Once the line containing "c) t stTimeout else s" is found in the entries below, restate it and each following line word for word, stopping after the line containing "counts stand. -/".

[Data records]
%%

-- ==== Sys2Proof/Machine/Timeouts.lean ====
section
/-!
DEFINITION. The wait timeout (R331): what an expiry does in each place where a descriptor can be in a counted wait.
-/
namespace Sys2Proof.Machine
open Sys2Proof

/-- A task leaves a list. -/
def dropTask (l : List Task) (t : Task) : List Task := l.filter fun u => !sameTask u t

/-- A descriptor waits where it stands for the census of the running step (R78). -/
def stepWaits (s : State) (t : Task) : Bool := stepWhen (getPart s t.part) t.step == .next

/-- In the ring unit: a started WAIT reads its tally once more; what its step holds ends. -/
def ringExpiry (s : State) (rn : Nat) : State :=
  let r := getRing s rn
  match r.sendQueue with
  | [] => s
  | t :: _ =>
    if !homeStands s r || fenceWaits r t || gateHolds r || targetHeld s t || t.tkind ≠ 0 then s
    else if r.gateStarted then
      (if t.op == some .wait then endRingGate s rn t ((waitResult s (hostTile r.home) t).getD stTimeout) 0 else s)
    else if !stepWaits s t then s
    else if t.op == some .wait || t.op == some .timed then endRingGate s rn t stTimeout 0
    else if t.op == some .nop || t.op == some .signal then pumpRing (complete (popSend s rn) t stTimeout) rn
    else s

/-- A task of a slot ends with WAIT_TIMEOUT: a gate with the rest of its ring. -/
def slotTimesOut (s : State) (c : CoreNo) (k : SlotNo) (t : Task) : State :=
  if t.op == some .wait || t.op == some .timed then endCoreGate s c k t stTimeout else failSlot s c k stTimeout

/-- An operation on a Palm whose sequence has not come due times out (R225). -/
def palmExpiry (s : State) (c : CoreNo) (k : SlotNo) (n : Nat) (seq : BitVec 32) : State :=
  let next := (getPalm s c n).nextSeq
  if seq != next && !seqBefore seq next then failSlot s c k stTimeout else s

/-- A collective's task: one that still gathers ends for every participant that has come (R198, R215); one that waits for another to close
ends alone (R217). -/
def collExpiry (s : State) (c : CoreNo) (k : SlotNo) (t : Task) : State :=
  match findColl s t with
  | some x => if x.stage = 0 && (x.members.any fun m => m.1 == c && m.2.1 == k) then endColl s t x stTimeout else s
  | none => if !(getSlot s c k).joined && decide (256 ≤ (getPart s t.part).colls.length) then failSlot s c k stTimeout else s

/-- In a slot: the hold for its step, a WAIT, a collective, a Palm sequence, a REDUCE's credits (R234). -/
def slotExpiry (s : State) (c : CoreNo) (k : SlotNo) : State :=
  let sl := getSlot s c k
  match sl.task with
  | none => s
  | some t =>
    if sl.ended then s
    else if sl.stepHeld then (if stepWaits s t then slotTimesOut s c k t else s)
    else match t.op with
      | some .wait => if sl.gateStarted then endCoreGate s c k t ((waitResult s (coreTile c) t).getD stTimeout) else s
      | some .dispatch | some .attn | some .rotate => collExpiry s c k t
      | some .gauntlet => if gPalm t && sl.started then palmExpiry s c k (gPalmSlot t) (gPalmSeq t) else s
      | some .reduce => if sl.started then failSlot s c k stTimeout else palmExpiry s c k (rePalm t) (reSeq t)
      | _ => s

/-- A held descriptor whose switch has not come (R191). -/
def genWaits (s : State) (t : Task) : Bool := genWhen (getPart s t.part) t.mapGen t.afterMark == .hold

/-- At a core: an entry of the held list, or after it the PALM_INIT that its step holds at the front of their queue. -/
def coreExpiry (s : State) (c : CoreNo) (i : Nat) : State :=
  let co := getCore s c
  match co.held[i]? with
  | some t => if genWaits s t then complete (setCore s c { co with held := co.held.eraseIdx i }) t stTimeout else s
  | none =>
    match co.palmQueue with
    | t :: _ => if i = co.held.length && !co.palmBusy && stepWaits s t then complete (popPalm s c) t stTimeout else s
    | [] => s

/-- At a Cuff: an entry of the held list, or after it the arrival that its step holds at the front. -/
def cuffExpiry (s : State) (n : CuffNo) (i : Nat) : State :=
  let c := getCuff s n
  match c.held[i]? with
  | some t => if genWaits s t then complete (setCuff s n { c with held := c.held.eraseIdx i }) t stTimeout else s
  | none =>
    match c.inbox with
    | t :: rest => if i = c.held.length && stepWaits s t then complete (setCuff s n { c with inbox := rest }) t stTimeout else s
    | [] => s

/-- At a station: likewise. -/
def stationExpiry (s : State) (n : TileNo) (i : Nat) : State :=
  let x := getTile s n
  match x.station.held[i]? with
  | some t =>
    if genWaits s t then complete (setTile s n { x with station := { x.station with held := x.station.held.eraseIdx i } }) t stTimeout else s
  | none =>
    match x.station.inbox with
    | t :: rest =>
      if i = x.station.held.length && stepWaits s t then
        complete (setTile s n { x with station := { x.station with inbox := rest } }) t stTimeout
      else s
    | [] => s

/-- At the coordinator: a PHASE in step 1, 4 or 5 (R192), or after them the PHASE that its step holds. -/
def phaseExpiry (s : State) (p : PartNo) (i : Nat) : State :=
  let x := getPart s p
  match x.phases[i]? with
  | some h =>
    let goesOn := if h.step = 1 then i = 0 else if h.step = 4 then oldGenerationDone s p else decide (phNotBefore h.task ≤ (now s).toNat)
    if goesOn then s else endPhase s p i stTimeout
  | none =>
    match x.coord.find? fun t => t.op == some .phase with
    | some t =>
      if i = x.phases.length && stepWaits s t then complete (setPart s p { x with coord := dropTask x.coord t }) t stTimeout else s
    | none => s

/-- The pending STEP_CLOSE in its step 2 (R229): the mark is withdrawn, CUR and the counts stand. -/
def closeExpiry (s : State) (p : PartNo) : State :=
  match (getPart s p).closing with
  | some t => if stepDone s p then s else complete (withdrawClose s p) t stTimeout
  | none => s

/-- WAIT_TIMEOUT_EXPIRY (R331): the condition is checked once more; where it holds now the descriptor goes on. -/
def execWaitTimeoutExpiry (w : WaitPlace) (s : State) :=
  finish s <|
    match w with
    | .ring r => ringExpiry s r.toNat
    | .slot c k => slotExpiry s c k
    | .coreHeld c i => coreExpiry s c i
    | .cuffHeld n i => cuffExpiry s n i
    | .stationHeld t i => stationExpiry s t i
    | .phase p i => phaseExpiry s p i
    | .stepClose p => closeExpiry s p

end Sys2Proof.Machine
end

%%

[Output for this exercise]
    | t :: _ => if i = co.held.length && !co.palmBusy && stepWaits s t then complete (popPalm s c) t stTimeout else s
    | [] => s

/-- At a Cuff: an entry of the held list, or after it the arrival that its step holds at the front. -/
def cuffExpiry (s : State) (n : CuffNo) (i : Nat) : State :=
  let c := getCuff s n
  match c.held[i]? with
  | some t => if genWaits s t then complete (setCuff s n { c with held := c.held.eraseIdx i }) t stTimeout else s
  | none =>
    match c.inbox with
    | t :: rest => if i = c.held.length && stepWaits s t then complete (setCuff s n { c with inbox := rest }) t stTimeout else s
    | [] => s

/-- At a station: likewise. -/
def stationExpiry (s : State) (n : TileNo) (i : Nat) : State :=
  let x := getTile s n
  match x.station.held[i]? with
  | some t =>
    if genWaits s t then complete (setTile s n { x with station := { x.station with held := x.station.held.eraseIdx i } }) t stTimeout else s
  | none =>
    match x.station.inbox with
    | t :: rest =>
      if i = x.station.held.length && stepWaits s t then
        complete (setTile s n { x with station := { x.station with inbox := rest } }) t stTimeout
      else s
    | [] => s

/-- At the coordinator: a PHASE in step 1, 4 or 5 (R192), or after them the PHASE that its step holds. -/
def phaseExpiry (s : State) (p : PartNo) (i : Nat) : State :=
  let x := getPart s p
  match x.phases[i]? with
  | some h =>
    let goesOn := if h.step = 1 then i = 0 else if h.step = 4 then oldGenerationDone s p else decide (phNotBefore h.task ≤ (now s).toNat)
    if goesOn then s else endPhase s p i stTimeout
  | none =>
    match x.coord.find? fun t => t.op == some .phase with
    | some t =>
      if i = x.phases.length && stepWaits s t then complete (setPart s p { x with coord := dropTask x.coord t }) t stTimeout else s
    | none => s

/-- The pending STEP_CLOSE in its step 2 (R229): the mark is withdrawn, CUR and the counts stand. -/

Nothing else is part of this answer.